/-- The names with which they come back; a sequencer may be another of its cluster. -/
def restoreName (task : Nat) (seqNow : Nat → Nat) (a : Actor) : Actor :=
  match a with
  | .ve c => if c / 2000 = task + 1 then .ve (c % 2000) else a
  | .seq n => if n / 2000 = task + 1 then .seq (seqNow (n % 2000)) else a
  | .mn _ => a

/-- Whether an access of a saved context is still under way, or parked. -/
def State.savedBusy (s : State) (task : Nat) (v : Saved) : Bool :=
  let mine (i : Issuer) : Bool := i.chip.isNone && match i.who with
    | .ve c => c / 2000 == task + 1
    | _ => false
  (s.mem.flight.any fun r => mine r.iss) || (s.mem.staged.any fun e => mine e.iss) || (s.mem.due.any fun d => mine d.staged.iss) ||
  (s.mem.away.any fun e => match e.2 with
    | some r => mine r.iss
    | none => false) || v.cores.any fun e => !e.2.ve.replay.isEmpty

/-- R434: the parked stores of a context may retry when its issuer is restored. -/
def Saved.wake (v : Saved) : Saved :=
  let all (l : List Parked) : List Parked := l.map fun p => { p with retry := true }
  { v with cores := v.cores.map fun e => (e.1, { e.2 with ve := { e.2.ve with replay := all e.2.ve.replay } })
           seqs := v.seqs.map fun e => (e.1, { e.2 with replay := all e.2.replay }) }

/-! ### Restore in place (R335, R411) -/

/-- R190, R217: a decode that was running goes on from the bytes that its slot holds now, at the segment of the first symbol that has not been
delivered; the symbols of that segment that have been are decoded again and discarded. -/
def Mn.resumeDecode (m : Mn) : Mn :=
  match m.queue with
  | e :: rest =>
    let b := m.buffer e.buf
    if e.running && b.fmt.isSome then
      let x := m.slot e.slot.toNat
      let start := 32 * b.off.toNat
      let h := headerOf (BitVec.ofNat 256 (x.bytes start 32))
      let f := b.nsym / 1024
      let fault (c i : Nat) : DecodeFault := { cause := c, sym := i, slot := e.slot, off := b.off, tnum := x.tnum - 1 }
      if x.len.toNat ≤ b.off.toNat || !h.ok b.off.toNat x.len.toNat then
        { m with queue := { e with upTo := b.nsym, bad := some (fault 1 (1024 * f)) } :: rest }
      else
        let r : TileRun := runTile m h x start f 0
        { m with queue := { e with image := r.image, upTo := r.upTo, bad := r.bad.map fun (p : Nat × Nat) => fault p.1 p.2 } :: rest }
    else m
  | [] => m

/-- A region whose work names a sequencer. -/
def Region.mapSeq (r : Region) (f : Nat → Nat) : Region :=
  let ask (a : Option Ask) : Option Ask := a.map fun x => { x with seq := f x.seq }
  { r with seq := r.seq.map f, shadowSeq := r.shadowSeq.map f, swap := ask r.swap, stop := ask r.stop, drain := ask r.drain }

/-- Puts a context back where it was, its islands still held and its sequencers still saved. A core that has failed since stays failed
(R18). -/
def State.putBack (s : State) (task : Nat) (v : Saved) (f : Nat → Nat) : State :=
  let w := v.wake
  let s1 := w.cores.foldl (fun (u : State) e => u.setCore e.1 { e.2 with failed := e.2.failed || (u.core e.1).failed }) s
  let s2 := w.islands.foldl (fun (u : State) e => u.setIsland e.1 e.2) s1
  let s3 := w.regions.foldl (fun (u : State) e => u.setRegion e.1 (e.2.mapSeq f)) s2
  let s4 := w.seqs.foldl (fun (u : State) e => u.setSeq (f e.1) e.2) s3
  let s5 := w.fifos.foldl (fun (u : State) e => u.setFifo e.1 e.2) s4
  let s6 := w.transit.foldl (fun (u : State) e => { u with transit := put [] u.transit e.1 e.2 }) s5
  let s7 := w.ports.foldl (fun (u : State) e => u.setPort e.1 e.2) s6
  let s8 := w.bindings.foldl (fun (u : State) e => match e.2 with
    | some x =>
      let u1 := u.setBinding e.1 (some { x with seq := f x.seq })
      if 100000 ≤ x.port ∧ (x.state = 1 ∨ x.state = 2) then
        u1.setPort x.port { u1.port x.port with queue := (u1.port x.port).queue ++ [e.1] }
      else u1
    | none => u) s7
  let s9 := w.chans.foldl (fun (u : State) e => u.setChan e.1 (e.2.getD { task := task, producer := 0, consumer := 0 })) s8
  s9.renameIssuers (restoreName task f)

/-- R335, R411: the islands that Brass stopped and the sequencers it saved go on; what the program itself held stays held. -/
def State.resumeRegion (s : State) (k : Nat) : State :=
  (s.region k).islands.foldl (fun (u : State) i =>
    let x := u.island i
    if x.hold = some .preempt then u.setIsland i { x with hold := if x.fault.isSome then some .fault else none } else u) s

def State.resumeSeq (s : State) (n : Nat) : State :=
  let q := s.seq n
  if q.run = .saved then s.setSeq n { q with run := .running } else s

/-! ### Restart in another place (R335, R408, R415) -/

/-- Where a core of a region lies when the region's north-west corner moves (log 28). -/
def moveCore (old new c : Nat) : Nat :=
  coreAt (clusterOf new) (rowOf new + rowOf c - rowOf old) (colOf new + colOf c - colOf old)

/-- R408 step 6: the port of a binding after its region has moved (log 28). -/
def movePort (old new port : Nat) : Nat :=
  if port < 1000 then
    let (c, d) := portCore port
    let col := colOf (moveCore old new c)
    fabricPort (clusterOf new) (if d = 0 then col / 2 else 6 + col / 2) (col % 2)
  else if port < 10000 then vectorPort (moveCore old new (portCore port).1) (portCore port).2
  else match portSlot port with
    | some (c, n) => slotPort (moveCore old new c) n
    | none => islandPort (clusterOf new) ((port - 100000) % 12)

/-- R56, R408: the restart rounds of a saved region's islands; none when one of them has none. -/
def Saved.rounds (v : Saved) (r : Region) : Option (List (BitVec 8)) :=
  let l : List Island := r.islands.map fun k => look {} v.islands k
  if l.all (·.rval) then some (l.map (·.rstRnd)) else none

/-- Rounds for a region whose islands have changed: its own by number, or the first island's where the number has changed. -/
def roundsFor (old : Option (List (BitVec 8))) (count : Nat) : Option (List (BitVec 8)) :=
  old.map fun l => if l.length = count then l else List.replicate count (l.headD 0)

/-- R143: brings the loaded code of a sequencer that Brass is about to start into its instruction memory. -/
def State.bringCode (s : State) (seq : Option Nat) : State :=
  match seq with
  | none => s
  | some n => match (s.seq n).code with
    | some (_, l) => s.setSeq n { s.seq n with imem := loadWords l, code := none }
    | none => s

/-- R218, R408 step 4: decode tables and mirrored slots move with their stage. -/
def State.moveKept (s : State) (v : Saved) (cores : List (Nat × Nat)) : State :=
  cores.foldl (fun (u : State) e =>
    let old : Core := look {} v.cores e.1
    let m : Mn := u.mn e.2
    let slots : Tab Slot := old.mn.slots.filterMap fun y => if y.2.restarted = {} then none else some (y.1, y.2.restarted)
    u.setMn e.2 { m with tables := old.mn.tables, slots := slots }) s

/-- Loads a stage's image on its new place, and brings what moves with it from its old one: the registers of its sequencer, its bindings
with what their ports recorded, decode tables and mirrored slots. None where the image cannot be loaded. -/
def State.restage (s : State) (x : Task) (st : Stage) (old key : Nat) (seq : Option Nat) (alt : Nat) (v : Saved) (i : Image) : Option State :=
  let r : Region := look {} v.regions old
  let f : Fit := { clu := clusterOf key, row := rowOf key, col := colOf key, alt := alt, seq := seq, part := x.part, asid := x.asid }
  let s0 := match seq, r.seq with
    | some n, some m => s.setSeq n { (look {} v.seqs m : Seq) with region := some key, part := x.part, run := .saved, wait := none, barrier := none }
    | _, _ => s
  let (status, ds) := s0.imageStatus i f
  if status ≠ 0 then none
  else
    let rows := foldRows st.rows alt
    let cols := foldCols st.cols alt
    let from_ := rectCores (clusterOf old) (rowOf old) (colOf old) rows cols
    let s1 := ((s0.setRegion key { s0.region key with weights := r.weights }).loadImage i f ds).swapRegion key []
    let s2 := (s1.bringCode seq).moveKept v (from_.zip (s1.regionCores key))
    let s3 := (s2.region key).islands.foldl (fun (u : State) k => u.setIsland k { u.island k with enabled := false }) s2
    some (v.bindings.foldl (fun (u : State) e => match e.2 with
      | some y =>
        if r.seq = some y.seq then
          let port := movePort old key y.port
          let p : Port := look {} v.ports y.port
          let u1 := u.setBinding e.1 (some { y with seq := seq.getD y.seq, port := port, si := 12 * clusterOf key + y.si % 12, region := some key })
          u1.setPort port { u1.port port with rnd := p.rnd, newest := p.newest, older := p.older }
        else u
      | none => u) s3)

/-- R408, R469: the channels into a stage move with it, with what has been sent again on them. -/
def State.moveChans (s : State) (t stage old new : Nat) (v : Saved) : State :=
  (s.chansOf t).foldl (fun (u : State) e =>
    if e.2.consumer = stage then
      let k := 4 * moveCore old new (e.1 / 4) + e.1 % 4
      let u1 := (u.setBrass { u.brass with chans := put none u.brass.chans e.1 none }).setChan k e.2
      { u1 with transit := put [] u1.transit k (look [] v.transit e.1) }
    else u) s

/-! ### Mirrored slots (R76, R217, R484) -/

/-- R76, R217, R484: a stream island of the slot's cluster fetches a mirrored slot again, ahead of the fills that its port has queued. -/
def State.refetch (s : State) (c n : Nat) (seq : Nat) (asid : BitVec 16) (part : BitVec 7) (region : Option Nat) : State :=
  let y := (s.mn c).slot n
  match y.fillRec with
  | none => s
  | some (pat, lay, off, w) =>
    let si := ((List.range 12).find? fun k => look 0 s.brass.siOf (12 * clusterOf c + k) == part).getD 0
    let b := s.streams.next
    let x : Binding := { kind := .stream, seq := seq, tok := 0, port := slotPort c n, write := false, pat := pat, lay := lay, off := off,
                         asid := asid, part := part, si := 12 * clusterOf c + si, region := region, user := true, weight := w, refetch := true,
                         began := true }
    let s1 := { s with streams := { s.streams with bindings := put none s.streams.bindings b (some x), next := b + 1 } }
    let s2 := s1.setPort (slotPort c n) { s1.port (slotPort c n) with queue := b :: (s1.port (slotPort c n)).queue }
    s2.setMn c ((s2.mn c).setSlot n { y with state := 1, refill := some b, data := 0 })

/-- Fetches every mirrored slot of a region again. -/
def State.refetchAll (s : State) (x : Task) (key : Nat) (seq : Option Nat) : State :=
  (s.regionCores key).foldl (fun (u : State) c => ((u.mn c).slots.filter fun e => e.2.mirror && e.2.state == 2).foldl
    (fun (v : State) e => v.refetch c e.1 (seq.getD 0) x.asid x.part (some key)) u) s

/-- Whether a slot of a region is still being fetched again. -/
def State.refetching (s : State) (key : Nat) : Bool :=
  let cores := s.regionCores key
  s.streams.bindings.any fun e => match e.2 with
    | some x => x.refetch && cores.contains (servedCore x.port) && (x.state == 1 || x.state == 2)
    | none => false

end Sys2Proof.Machine
end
----
EXERCISE
Above are the records; repeat exactly the lines from the one holding "let r : Region" down to the one holding "let s2 := (s1.bringCode", end lines included.

ANSWER SPACE
  let r : Region := look {} v.regions old
  let f : Fit := { clu := clusterOf key, row := rowOf key, col := colOf key, alt := alt, seq := seq, part := x.part, asid := x.asid }
  let s0 := match seq, r.seq with
    | some n, some m => s.setSeq n { (look {} v.seqs m : Seq) with region := some key, part := x.part, run := .saved, wait := none, barrier := none }
    | _, _ => s
  let (status, ds) := s0.imageStatus i f
  if status ≠ 0 then none
  else
    let rows := foldRows st.rows alt
    let cols := foldCols st.cols alt
    let from_ := rectCores (clusterOf old) (rowOf old) (colOf old) rows cols
    let s1 := ((s0.setRegion key { s0.region key with weights := r.weights }).loadImage i f ds).swapRegion key []
    let s2 := (s1.bringCode seq).moveKept v (from_.zip (s1.regionCores key))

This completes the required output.